━━━━━ Data provided
/-- Nearest whole number of i / n, halves away from zero (R292 to R294). -/
def roundAway (i : Int) (n : Nat) : Int :=
  if i < 0 then -((2 * i.natAbs + n) / (2 * n) : Nat) else ((2 * i.natAbs + n) / (2 * n) : Nat)

/-- CMD by mode, ranking and availability, before the role (R264, R280, R289). -/
def assembledCmd (d : Director) (a p : Nat) : Nat :=
  let x := arm d a
  let cause := tget 1 p x.causes
  if cause = 1 || cause = 2 then 15
  else match x.mode with
    | .off => 15
    | .blocked => 4
    | .precharge => if (cellRec d (a * 512 + p)).unreported then 1 else if x.preBypass.contains p then 1 else 4
    | _ =>
      if cause != 0 then 1 else
      let rank := x.order.findIdx (· = p)
      if rank < x.nIns then (if x.polNeg then 3 else 2)
      else if rank = x.nIns && 0 < x.w then (if x.polNeg then 6 else 5)
      else 1

/-- PRECHARGE hysteresis of R264 for a position. -/
def preHyst (d : Director) (a p : Nat) : Director :=
  let c := cfg d
  let v := (cellRec d (a * 512 + p)).vHat
  let vmax := f32n (parm (armS c a) 38 0 0)
  let low := fSub vmax (f32n (parm (armS c a) 39 0 20))
  modArm d a fun x =>
    let l := if B32.le vmax v then (if x.preBypass.contains p then x.preBypass else p :: x.preBypass)
      else if B32.lt v low then x.preBypass.filter (· != p) else x.preBypass
    { x with preBypass := l }

/-- Flags and command by role (R307, R325, R327, R559): CMD, FLAGS. -/
def roleCmd (d : Director) (a p cmd : Nat) : Nat × Nat :=
  let x := arm d a
  let r := cellRec d (a * 512 + p)
  let held := match r.last with | some b => leaseHolder b.lease = holderCode d | none => false
  let released := x.mode = .precharge && x.role != .authority && !twinAuth d a && prefSide (cfg d) a != sideNum d && held
    && (match r.last with | some b => b.lease.getLsbD (prefSide (cfg d) a) | none => false)
  let claim := 0x40
  let shadow := 0x20
  let fill := 0x80
  let own := if held then (if twinAuth d a then 15 else if operating x.mode then (if cmd = 15 then 15 else 1) else cmd) else cmd
  let (cm, fl) := match x.role with
    | .isolated => (15, 0)
    | .authority => if x.yielding.isSome then (15, 0) else (cmd, claim)
    | .shadow =>
      if x.row = 5 then (own, shadow + fill + claim) else (if held then 15 else cmd, shadow + fill + claim)
    | .cold => (if held then own else if operating x.mode && cmd != 15 then 1 else cmd, shadow + claim)
  let cm := if released then 15 else cm
  if cm = 15 then (15, 0) else (cm, fl)

/-- Gate state after a command, for the transition it makes (R227, R291). -/
def destOf : Nat → Option (Sig × Nat)
  | 1 => some (.bypassed, 0)
  | 2 => some (.pos, 1)
  | 3 => some (.neg, 2)
  | 4 => some (.blocked, 3)
  | 5 => some (.pos, 1)
  | 6 => some (.neg, 2)
  | _ => none

/-- The state a cell holds before the record of order cycle `oc` acts. -/
def presentState (c : Cfg) (a : Nat) (r : CellRec) (oc : Cycle) : Sig :=
  ((((r.sent.filter fun s => cycleDiff s.cycle oc < 0).reverse.flatMap (recEdges c a oc)).getLast?).map (·.2)).getD .blocked

/-- A type is learned (R292), and its λ. -/
def learnedLam (c : Cfg) (a : Nat) (r : CellRec) (t : Nat) : Option Nat :=
  let l := tget {} t r.learned
  if parm (armS c a) 46 0 1 = 1 && parm (armS c a) 48 0 16 ≤ l.count then some l.lam else none

/-- corr of R293 for a type, and whether it was clamped. -/
def corrOf (c : Cfg) (a : Nat) (r : CellRec) (t : Nat) : Int × Bool :=
  match learnedLam c a r t with
  | none => (0, false)
  | some l =>
    let v := roundAway ((parm (armS c a) 49 t 0 : Int) - l) 32
    (clampInt (-125) 125 v, v < -125 || 125 < v)

/-- Fill LAUNCH, DUTY and the transition type of a record (R290, R291, R294). -/
def fillRec (d : Director) (a p cmd flags : Nat) (oc : Cycle) : Rec × Bool :=
  let c := cfg d
  let x := arm d a
  let r := cellRec d (a * 512 + p)
  let s := if x.iarm.getLsbD 23 then 0 else 4
  let st := presentState c a r oc
  let trim := cmd = 5 || cmd = 6
  let type := match destOf cmd with
    | some (g, n) => if trim || g != st then some (s + n) else none
    | none => none
  let (corr, cl) := match type with | some t => corrOf c a r t | none => (0, false)
  let w' := match type with
    | some t => match learnedLam c a r t, learnedLam c a r s with
      | some l, some m => (clampInt 0 (wMax c a) ((x.w : Int) + roundAway ((l : Int) - m) 32)).toNat
      | _, _ => x.w
    | none => x.w
  ({ cmd := cmd, launch := ((mC c + tEdge : Int) + corr).toNat, duty := if trim then ceilDiv (w' * 65536) (planN c) else 0,
     seq := seqOf oc, flags := flags, type := type }, cl)

/-- D_cell in whole ticks (R44). -/
def cellDelay (r : CellRec) : Nat := ceilDiv (max r.dnOfs r.upOfs) 32

/-- The admission test of R44. -/
def admitted (c : Cfg) (r : CellRec) (x : Rec) : Bool :=
  x.launch ≤ planN c - 2 && e1 c + cellDelay r + tGuard ≤ (x.launch : Int)

/-! Calibration permits -/

def calAge (r : CellRec) : Option Nat := (r.slow.find? (·.1 = 12)).map (·.2.toNat)

/-- CAL_AGE in units against CAL_INTERVAL × `f` seconds (R569, R571). -/
def ageOver (c : Cfg) (age f : Nat) : Bool := f * calInterval c * 1250000000 ≤ age * 1024 * planN c

/-- A cell is due (R569). -/
def calDue (d : Director) (a p : Nat) : Bool :=
  let c := cfg d
  let r := cellRec d (a * 512 + p)
  let av := if (arm d a).mode = .precharge then r.link = .proven && !r.unreported else tget 1 p (arm d a).causes = 0
  let wait := match r.permitAt with | some t => d.time.starts < t + ceilDiv 800000 (planN c) | none => false
  match calAge r with
  | none => false
  | some g => av && !wait && (g = 262143 || ageOver c g 1)

/-- The cell of a tree that receives CAL_PERMIT (R220, R568 to R570), as a slot position. -/
def permitCell (d : Director) (a t : Nat) (recs : Nat → Rec) : Option Nat :=
  let c := cfg d
  let x := arm d a
  let ps := (List.range 64).map (t * 64 + ·) |>.filter fun p => configured c (a * 512 + p)
  let busy := (ps.filter fun p =>
    let r := cellRec d (a * 512 + p)
    (match r.last with | some b => b.status.getLsbD 8 | none => false)
      || (match r.permitAt with | some s => d.time.starts ≤ s + 2 | none => false)).length
  let okTree := !(parm (armS c a) 50 0 0 != 0 && x.est.tree = t)
  if x.role = .authority && (x.mode = .precharge || operating x.mode) && busy < 2 && okTree then
    let cs := ps.filter fun p => calDue d a p && (recs p).cmd != 15 && (recs p).cmd != 5 && (recs p).cmd != 6
      && !bit (recs p).flags 3
    cs.foldl (fun best p => match best with
      | none => some p
      | some q => if (calAge (cellRec d (a * 512 + q))).getD 0 < (calAge (cellRec d (a * 512 + p))).getD 0 then some p else best) none
  else none

/-- CAL_OVERDUE (R571). -/
def calOverdue (d : Director) (id : Nat) : Director :=
  let c := cfg d
  let r := cellRec d id
  match calAge r with
  | none => d
  | some g =>
    let since := match r.neverCalAt with | some t => d.time.starts - t | none => 0
    let late := if g = 262143 then 2 * calInterval c * 1250000000 < since * planN c else (ageOver c g 2 && 2 * calInterval c * 1250000000 < g * 1024 * planN c)
    if late && !r.overdue then raise (modRec d id fun r => { r with overdue := true }) 84 0x01 (b2 id)
    else if !late then modRec d id fun r => { r with overdue := false }
    else d

/-! Configuration of a proven cell (R556) -/

/-- Runs of consecutive RW indices that step 4 writes (R195, R242, R464, R556). -/
def cfgRuns (node : Bool) : List (Nat × Nat) :=
  (if node then [(2, 4), (7, 3), (0x12, 1)] else [(2, 8), (0x10, 4)])
    ++ [(0x18, 6), (0x40, 7), (0x48, 9), (0x58, 12), (0x64, 1), (0x68, 10)]

/-- The value step 4 gives an index: CP_SVC_GAIN and CP_EDGE_REF keep what the director last wrote (R556). -/
def cfgValue (d : Director) (id i : Nat) : Nat :=
  if i = 0x44 || (0x48 ≤ i && i ≤ 0x4F) then
    match (cellRec d id).written.find? (·.1 = i) with | some (_, v) => v.toNat | none => cellCfg (cfg d) id i
  else cellCfg (cfg d) id i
━━━━━━━━━━
* **Problem requirements**: Repeat, character for character, the lines of the material above from the line with "x.launch ≤ planN" through the line with "(R569, R571). -/".

* **Output for this exercise**:
  x.launch ≤ planN c - 2 && e1 c + cellDelay r + tGuard ≤ (x.launch : Int)

/-! Calibration permits -/

def calAge (r : CellRec) : Option Nat := (r.slow.find? (·.1 = 12)).map (·.2.toNat)

/-- CAL_AGE in units against CAL_INTERVAL × `f` seconds (R569, R571). -/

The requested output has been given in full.